沒兩個月就藏不住了,老許帶玲玲離開汽車廠,去市裡住。那年代不時興租房,挨家挨戶地找在廠區上班的人家換。老許解釋說,生完孩子我們就回來,沒人知道你都有過什麼事。玲玲沒再逆著他,陪老許去借搬家的馬車。躺在馬車上她又看到了那片雲,可是不確定,那麼多那麼白,一朵挨著一朵,流在天空裡,白色流淌一片。
搬進新家她還是不出門,每天關在新家裡看電視。她早不看電視劇了,那些都是騙人的。她改看動物世界,裡面講獅子要經過兩三千次的交配才能受孕。她瞪大眼睛看這些森林之王,她為什麼一次就有寶寶了?這也許就是人類有幾十億,而獅子才幾千只的原因吧。
她喜歡袋鼠那集,算上重播她看了三次。袋鼠寶寶睡在媽媽肚子裡,睡飽了就露個小腦袋看看外面。這種鏡頭一齣現,她就覺得身體的血液都在興奮地跳動,眯著眼睛看它們一蹦一蹦的,恨不得跟著節奏拍手。

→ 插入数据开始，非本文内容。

-- ==== Sys2Proof/Certificates/Slice0/Obligations.lean ====
section
/-! DEFINITION. The statements about the CBC codec controller, for the provers. Each docstring names the rule of spec/ it
formalises; the forms of bus access `wordAccess`, the completion procedures `finish` and `raiseError` and the readings
`inByte`, `outByte` are the model's own operations, stated themselves below. The order of the agents' turns stands in
`agenda` and a step takes the first of them: that is the model's presentation of R12 (log 3), in every statement that
names `agenda`, `run` or `step`. -/

open Sys2Proof Sys2Proof.Machine

/-! ## Command words -/

/-- R67: decoding an encoded command gives it back, every word that decodes to a command is that command's word, and the
six legal command words are exactly 0x00000001 to 0x00000006. -/
def Obligations.DecodeEncodeAgree : Prop :=
  (∀ i : Instr, i.wf = true → decode (encode i) = .command i) ∧
    (∀ (w : Word) (i : Instr), decode w = .command i → w = encode i) ∧
    ∀ w : Word, (∃ i, decode w = .command i) ↔ (1 ≤ w.toNat ∧ w.toNat ≤ 6)

/-- R69: the decoder on every 32-bit word, by its OPCODE `w mod 16` and its reserved bits `w div 16`. -/
def Obligations.DecoderIsTotal : Prop :=
  ∀ w : Word,
    decode w =
      if w.toNat % 16 = 0 ∨ 7 ≤ w.toNat % 16 then .illegal .badOpcode
      else if w.toNat / 16 ≠ 0 then .illegal .rsvdBits
      else if w.toNat % 16 = 1 then .command .pad
      else if w.toNat % 16 = 2 then .command .unpad
      else if w.toNat % 16 = 3 then .command .ecbEnc
      else if w.toNat % 16 = 4 then .command .ecbDec
      else if w.toNat % 16 = 5 then .command .cbcEnc
      else .command .cbcDec

/-- R67, R68 (sanity): words written out from the opcode map and from the vectors V80 to V84. -/
def Obligations.DecodeSampleWords : Prop :=
  decode 0x00000001 = .command .pad ∧ decode 0x00000002 = .command .unpad ∧ decode 0x00000003 = .command .ecbEnc ∧
    decode 0x00000004 = .command .ecbDec ∧ decode 0x00000005 = .command .cbcEnc ∧
    decode 0x00000006 = .command .cbcDec ∧ decode 0x00000000 = .illegal .badOpcode ∧
    decode 0x00000007 = .illegal .badOpcode ∧ decode 0x0000000F = .illegal .badOpcode ∧
    decode 0x00000015 = .illegal .rsvdBits ∧ decode 0x80000003 = .illegal .rsvdBits

/-! ## The step -/

/-- R72 and the step rules: on the controller's turn the step is `exec` of the command CMD decodes to at VALIDATE, and of
the command `opc` names after it; the turn is taken from the agenda, which is the only other change. With no turn
scheduled the controller moves by itself (log 3). -/
def Obligations.StepRunsTheDecodedCommand : Prop :=
  ∀ (s : State) (i : Instr), i.wf = true →
    (s.fsm = .validate → decode s.cmd = .command i →
      (s.agenda = [] → step s = exec i s) ∧
        ∀ rest, s.agenda = .controller :: rest → step s = exec i { s with agenda := rest }) ∧
    (s.fsm ≠ .idle → s.fsm ≠ .validate → opcodeInstr s.opc = some i →
      (s.agenda = [] → hasStepRule i s.fsm = true → portReady s = true → step s = exec i s) ∧
        ∀ rest, s.agenda = .controller :: rest → step s = exec i { s with agenda := rest })

/-- R68: an illegal command word fails at VALIDATE with ILLEGAL_COMMAND and its detail; it clears neither key nor IV, and
CMD keeps the word. -/
def Obligations.IllegalCommandFailsAtValidate : Prop :=
  ∀ (s : State) (r : IllegalReason) (rest : List Event),
    s.fsm = .validate → decode s.cmd = .illegal r → s.agenda = .controller :: rest →
    ∃ t, step s = .next t ∧
      t = { s with
        mem := t.mem, outLen := 0, errCode := .illegalCommand,
        errDetail := (match r with | .badOpcode => .badOpcode | .rsvdBits => .rsvdBits),
        port := { s.port with rspValid := false }, riv := 0, blk := 0, busy := false, done := true, fsm := .idle,
        agenda := rest } ∧
      (∀ i, outByte t i = 0) ∧ onlyOutChanged s t

/-- R72, R73: at VALIDATE the first check that holds, in the order of the table, is the one reported; for all six
commands. -/
def Obligations.ValidateReportsTheFirstFailingCheck : Prop :=
  ∀ s : State, s.fsm = .validate →
    (∀ i, i = .pad ∨ i = .unpad →
      (padBoundary s = 0 → exec i s = .next (raiseError .invalidParameter .zeroBs s)) ∧
      (padBoundary s ≠ 0 → s.params.bufBytes < inCount s →
        exec i s = .next (raiseError .invalidParameter .lenRange s))) ∧
    (∀ i, i = .ecbEnc ∨ i = .ecbDec →
      (s.keyLd ≠ 0xF → exec i s = .next (raiseError .invalidParameter .keyLen s)) ∧
      (s.keyLd = 0xF → s.params.bufBytes < inCount s →
        exec i s = .next (raiseError .invalidParameter .lenRange s)) ∧
      (s.keyLd = 0xF → inCount s ≤ s.params.bufBytes → inCount s % 16 ≠ 0 →
        exec i s = .next (raiseError .invalidParameter .unaligned s))) ∧
    (∀ i, i = .cbcEnc ∨ i = .cbcDec →
      (s.keyLd ≠ 0xF → exec i s = .next (raiseError .invalidParameter .keyLen s)) ∧
      (s.keyLd = 0xF → s.ivLd ≠ 0xF → exec i s = .next (raiseError .invalidParameter .ivLen s)) ∧
      (s.keyLd = 0xF → s.ivLd = 0xF → s.params.bufBytes < inCount s →
        exec i s = .next (raiseError .invalidParameter .lenRange s))) ∧
    (s.keyLd = 0xF → s.ivLd = 0xF → inCount s ≤ s.params.bufBytes →
      (inCount s % 16 ≠ 0 → exec .cbcDec s = .next (raiseError .invalidParameter .unaligned s)) ∧
      (inCount s = 0 → exec .cbcDec s = .next (raiseError .invalidParameter .empty s)))

/-! ## PAD and UNPAD -/

/-- R78, R81: when the checks pass, PAD's VALIDATE step sets L = n + (p - n mod p) and goes to COPY, UNPAD's goes to
CHECK; nothing else changes. -/
def Obligations.PaddingSetups : Prop :=
  ∀ s : State, s.fsm = .validate → s.params.wf = true → padBoundary s ≠ 0 → inCount s ≤ s.params.bufBytes →
    (∃ t, exec .pad s = .next t ∧ t = { s with len := t.len, fsm := .copy } ∧
      t.len.toNat = inCount s + (padBoundary s - inCount s % padBoundary s)) ∧
    exec .unpad s = .next { s with fsm := .check }

/-- R79 with R116: PAD's COPY step copies the input, fills up to L with bytes of value L - n, erases OUT from L up and
completes. -/
def Obligations.PadCopyStep : Prop :=
  ∀ s : State, s.fsm = .copy → decode s.cmd = .command .pad → Memory.wf s.mem → inCount s ≤ s.len.toNat →
    s.len.toNat ≤ s.params.outBytes →
    ∃ t, exec .pad s = .next t ∧
      t = { s with
        mem := t.mem, outLen := s.len, riv := 0, blk := 0, busy := false, done := true, fsm := .idle } ∧
      (∀ i, outByte t i =
        if i < inCount s then inByte s i
        else if i < s.len.toNat then BitVec.ofNat 8 (s.len.toNat - inCount s) else 0) ∧
      onlyOutChanged s t

/-- R82 with R76: UNPAD's CHECK step looks at the last input byte m only, in the order EMPTY, PAD_ZERO, PAD_GT_BS,
PAD_GT_LEN; when none holds, L = n - m and COPY is next. -/
def Obligations.UnpadCheckStep : Prop :=
  ∀ (s : State) (m : Nat), s.fsm = .check → m = (inByte s (inCount s - 1)).toNat →
    (inCount s = 0 → exec .unpad s = .next (raiseError .corruptPadding .empty s)) ∧
    (inCount s ≠ 0 → m = 0 → exec .unpad s = .next (raiseError .corruptPadding .padZero s)) ∧
    (inCount s ≠ 0 → m ≠ 0 → padBoundary s < m → exec .unpad s = .next (raiseError .corruptPadding .padGtBs s)) ∧
    (inCount s ≠ 0 → m ≠ 0 → m ≤ padBoundary s → inCount s < m →
      exec .unpad s = .next (raiseError .corruptPadding .padGtLen s)) ∧
    (m ≠ 0 → m ≤ padBoundary s → m ≤ inCount s →
      exec .unpad s = .next { s with len := BitVec.ofNat 32 (inCount s - m), fsm := .copy })

/-- R83 with R116: UNPAD's COPY step copies the first L input bytes, erases OUT from L up and completes. -/
def Obligations.UnpadCopyStep : Prop :=
  ∀ s : State, s.fsm = .copy → decode s.cmd = .command .unpad → Memory.wf s.mem → s.len.toNat ≤ s.params.outBytes →
    ∃ t, exec .unpad s = .next t ∧
      t = { s with
        mem := t.mem, outLen := s.len, riv := 0, blk := 0, busy := false, done := true, fsm := .idle } ∧
      (∀ i, outByte t i = if i < s.len.toNat then inByte s i else 0) ∧ onlyOutChanged s t

/-- R77, R138: a PAD command on valid operands takes two controller steps from VALIDATE and leaves pad(p, D) in OUT, with
key, IV and inputs untouched. -/
def Obligations.PadCommandResult : Prop :=
  ∀ (s : State) (rest : List Event), ReadyToRun .pad s →
    s.agenda = [.controller, .controller] ++ rest →
    ∃ t, run 2 s = .next t ∧
      t = { s with
        mem := t.mem, len := t.len, outLen := t.outLen, riv := 0, blk := 0, busy := false, done := true,
        fsm := .idle, agenda := rest } ∧
      outHolds t (pad (padBoundary s) (inSeq s (inCount s))) ∧ onlyOutChanged s t

/-- R80, R138: an UNPAD command on valid operands leaves unpad(p, S) in OUT after three controller steps, or fails with
CORRUPT_PADDING and the detail of padcheck after two, with OUT all 0. -/
def Obligations.UnpadCommandResult : Prop :=
  ∀ (s : State) (rest : List Event), ReadyToRun .unpad s →
    (∀ m, unpad (padBoundary s) (inSeq s (inCount s)) = .bytes m →
      s.agenda = [.controller, .controller, .controller] ++ rest →
      ∃ t, run 3 s = .next t ∧
        t = { s with
          mem := t.mem, len := t.len, outLen := t.outLen, riv := 0, blk := 0, busy := false, done := true,
          fsm := .idle, agenda := rest } ∧
        outHolds t m ∧ onlyOutChanged s t) ∧
    ∀ x, unpad (padBoundary s) (inSeq s (inCount s)) = .corruptPadding x →
      s.agenda = [.controller, .controller] ++ rest →
      ∃ t, run 2 s = .next t ∧
        t = { s with
          mem := t.mem, outLen := 0, errCode := .corruptPadding, errDetail := x,
          port := { s.port with rspValid := false }, riv := 0, blk := 0, busy := false, done := true, fsm := .idle,
          agenda := rest } ∧
        outHolds t [] ∧ onlyOutChanged s t

/-- R84: padding makes a sequence longer and aligned, unpadding undoes it, and padcheck answers a count from 1 to the
block size and the length. -/
def Obligations.PaddingLaws : Prop :=
  ∀ bs : Nat, 1 ≤ bs → bs ≤ 255 →
    (∀ d : List Byte, d.length < (pad bs d).length ∧ (pad bs d).length % bs = 0) ∧
    (∀ d : List Byte, unpad bs (pad bs d) = .bytes d) ∧
    ∀ (d : List Byte) (n : Nat), padcheck bs d = .ok n → 1 ≤ n ∧ n ≤ min bs d.length

/-! ## ECB -/

/-- R98: when the checks pass, ECB's VALIDATE step sets NB and L and goes to LOAD, or with no block completes at once with
an empty result, consuming the key. -/
def Obligations.EcbSetups : Prop :=
  ∀ (s : State) (i : Instr), i = .ecbEnc ∨ i = .ecbDec → s.fsm = .validate → s.params.wf = true →
    s.keyLd = 0xF → inCount s ≤ s.params.bufBytes → inCount s % 16 = 0 →
    (inCount s ≠ 0 → ∃ t, exec i s = .next t ∧ t = { s with nb := t.nb, len := t.len, fsm := .load } ∧
      t.nb.toNat = inCount s / 16 ∧ t.len.toNat = inCount s) ∧
    (inCount s = 0 → decode s.cmd = .command i → ∃ t, exec i s = .next t ∧
      t = { s with
        nb := 0, len := 0, mem := t.mem, outLen := 0, key := 0, keyLd := 0, riv := 0, blk := 0, busy := false,
        done := true, fsm := .idle } ∧
      (∀ j, outByte t j = 0) ∧ onlyOutChanged s t)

我不想把孩子生出來,有天晚飯的時候她對爸爸說。那時候已經六個月了,老許放下筷子,傾著頭審視玲玲。
我想一直懷著它,誰也搶不走。
老許沒理她,任她自說自話,有點怪想法要比產前焦慮強多了。他有更重要的事操心,託人送禮他虛構了一個年滿二十八歲的兒子,前兩年去深圳打工,每個月都會給家裡寄二百塊錢,就在今年夏天,被一個酒後駕車的香港人撞死了。他對不同部門講著同一個故事,聲情並茂,講多了他自己都覺得是真的了。他說,他兒子還留下一個懷孕的女人,就快生了,他想要這個孩子。我孫子的戶口當然要上到我們許家,他越說越真切,有回一抬頭還真看見兒子領著媳婦、孫子回來過年。兒子叫什麼他早想好了,至於孫子或是孫女的名字,他還沒有定。然而不管怎麼說,他們都姓許。他們許家從父女兩人一下子變成大戶人家了。
星期六要在職工醫院例行檢查,老許帶著玲玲回了汽車廠。他把帽簷壓得低低的,不希望被哪個熟人認出來。一樓掛了號他們去三樓等待,排到玲玲時老許讓後面的人先去。他還做了別的打算,為此還帶了兩條紅塔山。他打算下午王大夫上班時遞過去,他想偷偷給玲玲做次b超。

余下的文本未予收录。